Products particularly suited for additive for example are dental models which can be milled, but are much more economically produced with printers such as the Asiga 3D Max which we use heavily for this purpose. Although not strictly required to produce prosthetics, models are demanded by dental customers who like to visualise the restorative work before the patient fitting consultation.
Frameworks in Cobalt Chrome are produced in house using SLS technology from EOS Technology. The high cost of these machines is off set by the large capacity which can result in favourable economics. It is also possible to produce for example, Chrome Cobalt partial denture frameworks using SLS but the finishing steps required due to the extensive support material required. For this reason instead of SLS we use 3D Systems Multijet machines to produce castable resin frameworks using wax supports. Removal of the wax supports is easy by melting and leaves us with a clean framework ready to cast.

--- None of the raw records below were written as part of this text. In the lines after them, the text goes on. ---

-- ==== Sys2Proof/Tests/Slice0.lean ====
section
/-! SUPPORT. Tests, with their expected values from spec/95_test_vectors.md and the encodings, and for every statement with
hypotheses a state and operands that meet them. -/

namespace Sys2Proof.Tests

set_option Elab.async false

open Sys2Proof.Machine Sys2Proof.Machine.Stated

/-! ### The refusals of WellFormed -/

theorem test_wf_long_frame : (Instr.sendFrame (List.replicate 256 0)).wellFormed = false := by decide +kernel
theorem test_wf_long_scroll_start : (Instr.scrollStart (List.replicate 256 0) 0).wellFormed = false := by decide +kernel
theorem test_wf_long_scroll : (Instr.scroll (List.replicate 256 0) 0).wellFormed = false := by decide +kernel
theorem test_wf_merge_offset : (Instr.mergeRow 0 0 9).wellFormed = false := by decide
theorem test_wf_pack_offset : (Instr.packFrame 0 0 9).wellFormed = false := by decide

/-! ### Decoding: the words are written bit by bit from R100, R101 and R93 to R97 -/

theorem test_decode_init : decode (.request 0b0000_0000_00000001_1111111111111011 []) = .ok (.init true 0xFFFB) := by decide
theorem test_decode_sendByte : decode (.request 0b0001_0000_00000000_00000000_10100101 []) = .ok (.sendByte 0xA5) := by decide
theorem test_decode_sendCommand :
    decode (.request 0b0010_0000_00000000_00000000_10001111 []) = .ok (.sendCommand 0x8F) := by decide
theorem test_decode_sendDataAt :
    decode (.request 0b0011_0000_00000011_00000000_10000001 []) = .ok (.sendDataAt 3 0x81) := by decide
theorem test_decode_sendFrame :
    decode (.request 0b0100_0000_00000010_0000000000000000 [1, 2]) = .ok (.sendFrame [1, 2]) := by decide
theorem test_decode_clear : decode (.request 0b0101_0000_00000000_0000000000000000 []) = .ok .clear := by decide
theorem test_decode_terminate : decode (.request 0b0110_0000_00000000_0000000000000000 []) = .ok .terminate := by decide
theorem test_decode_setBrightness :
    decode (.request 0b0111_0000_00000000_1111111111111011 []) = .ok (.setBrightness 0xFFFB) := by decide
theorem test_decode_setActive : decode (.request 0b1000_0000_00000001_0000000000000000 []) = .ok (.setActive true) := by decide
theorem test_decode_mergeRow :
    decode (.request 0b1001_0000_00001000_01011010_10100101 []) = .ok (.mergeRow 0xA5 0x5A 8) := by decide
theorem test_decode_packFrame :
    decode (.request 0b1010_0000_00000011_01000010_01000001 []) = .ok (.packFrame 0x41 0x42 3) := by decide
theorem test_decode_scrollStart :
    decode (.request 0b1011_0000_00000010_0000000000110010 [0x41, 0x42]) = .ok (.scrollStart [0x41, 0x42] 50) := by decide
theorem test_decode_scrollStep : decode (.request 0b1100_0000_00000000_0000000000000000 []) = .ok .scrollStep := by decide
theorem test_decode_scroll :
    decode (.request 0b1101_0000_00000001_0000000000110010 [0x41]) = .ok (.scroll [0x41] 50) := by decide
theorem test_decode_reservedE :
    decode (.request 0b1110_0000_00000000_0000000000000001 []) = .ok (.reservedE 1) := by decide
theorem test_decode_reservedF :
    decode (.request 0b1111_1000_00000000_0000000000000000 []) = .ok (.reservedF 0x8000000) := by decide
theorem test_decode_dataAuto : decode (.wire (.first 0b0100_0000)) = .ok .dataAuto := by decide
theorem test_decode_dataFixed : decode (.wire (.first 0b0100_0100)) = .ok .dataFixed := by decide
theorem test_decode_dispCtrl : decode (.wire (.first 0b1000_1101)) = .ok (.dispCtrl true 5) := by decide
theorem test_decode_addr : decode (.wire (.first 0b1100_0011)) = .ok (.addr 3) := by decide
theorem test_decode_data : decode (.wire (.later 0b1100_0011)) = .ok (.data 0xC3) := by decide

/-- V-EX: `INIT` with `Z ≠ 0`; a payload byte too few; an offset of 9; a first byte without a meaning. -/
theorem test_decode_refusals :
    decode (.request 0x0F000000 []) = .error .maskMismatch ∧ decode (.request 0x40020000 [1]) = .error .payloadLength ∧
    decode (.request 0x90090000 []) = .error .offsetRange ∧ decode (.wire (.first 0x41)) = .error .reservedWireByte := by
  decide

/-! ### The states the tests start from -/

/-- The test font of 95_test_vectors.md: `A` and `B`. -/
def fontAB : Font :=
  [(0x41, ⟨0x18, 0x24, 0x42, 0x42, 0x7E, 0x42, 0x42, 0x00⟩), (0x42, ⟨0x3E, 0x42, 0x42, 0x3E, 0x42, 0x42, 0x3E, 0x00⟩)]

/-- Power-up with the test font. -/
def power : State := { State.reset with cfg := { Config.thisHardware with font := fontAB } }

/-- The lines high, the engine initialized, the receiver idle and the controller unknown. -/
def ready : State :=
  { power with
    clk := some true, dio := some true, intensity := 7, active := true, initDone := true
    rx := { Receiver.powerUp with phase := .idle } }

/-- The same with a receiver that has lost the framing. -/
def readyLost : State := { ready with rx := Receiver.powerUp }

/-- The same inside an open transaction, after its first byte. -/
def readyOpen : State := { ready with rx := { Receiver.powerUp with phase := .txB, bytes := [0xC0] } }

/-- The same with pin writes that may fail, and these draws. -/
def faulty (draws : List Bool) : State := { ready with cfg := { ready.cfg with ioFaults := true }, pinDraws := draws }

/-- A sequencer about to send frame `off` of the first pair of `msg`. -/
def scrolling (msg : List Byte) (off : Fin 8) : State :=
  { ready with rStatus := .running, rMsg := msg, rDelay := 50, rOff := off, rSent := off.val }

/-- Whether an outcome is a next state with a property. -/
def after (o : Host.Outcome State Fault Refusal) (p : State → Bool) : Bool :=
  match o with
  | .next t => p t
  | .fault _ => false
  | .refused _ => false

theorem next_with {o : Host.Outcome State Fault Refusal} {p : State → Bool} (h : after o p = true) :
    ∃ t, o = .next t ∧ p t = true := by
  cases o with
  | next t => exact ⟨t, rfl, h⟩
  | fault f => cases h
  | refused r => cases h

theorem answers {o : Host.Outcome State Fault Refusal} (h : after o (fun _ => true) = true) : ∃ t, o = .next t :=
  (next_with h).imp fun _ h => h.1

/-- The display RAM from offset 0. -/
def ramOf (t : State) (n : Nat) : List (Option Byte) := (List.range n).map (Memory.read t.rx.ram)

/-! ### The instructions -/

/-- V-LC: `init 7, 1` from power-up. -/
theorem test_init : after (exec (.init true 7) power) (fun t =>
    t.trace.length = 282 && t.response = some ⟨.ok, []⟩ && t.rx.disp = some (7, true) && t.rx.mode = some .auto &&
    ramOf t 9 = List.replicate 8 (some 0) ++ [none] && t.marks = []) = true := by decide +kernel

/-- V-LC: the first events, and the level -1. -/
theorem test_init_events : after (exec (.init false 0xFFFF) power) (fun t =>
    t.trace.take 7 = [.setClk false, .setClk true, .setDat true, .setDat false, .setClk false, .setDat false, .setClk true] &&
    t.intensity = 0 && t.rx.disp = some (0, false)) = true := by decide +kernel

/-- V-TX: `send_byte 0xA5` at an idle receiver. -/
theorem test_sendByte : after (exec (.sendByte 0xA5) ready) (fun t =>
    t.trace.length = 24 && t.rx.phase = .lost && t.marks = [⟨.unframed, 0⟩, ⟨.controllerUndefined, 0⟩]) = true := by
  decide +kernel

In addition, advanced biocompatible resins are now available which allow us to produce prosthetic devices and surgical guides which can be used intraorally. Again, here we use the Asiga 3D Max range as their completely open system allows us to utilise resins from almost any vendor. Yes, we actually 3D print teeth that go straight into a patient’s mouth!
What is your vision for the dental laboratory of the future and how are you preparing for this?
We see further developments in additive technologies making this the preferred option for more and more of our product range. Increasing printer performance and lowered costs of consumables is already evident and this trajectory is expected to continue. The ultimate aim is for better patient outcomes through application of advanced technologies.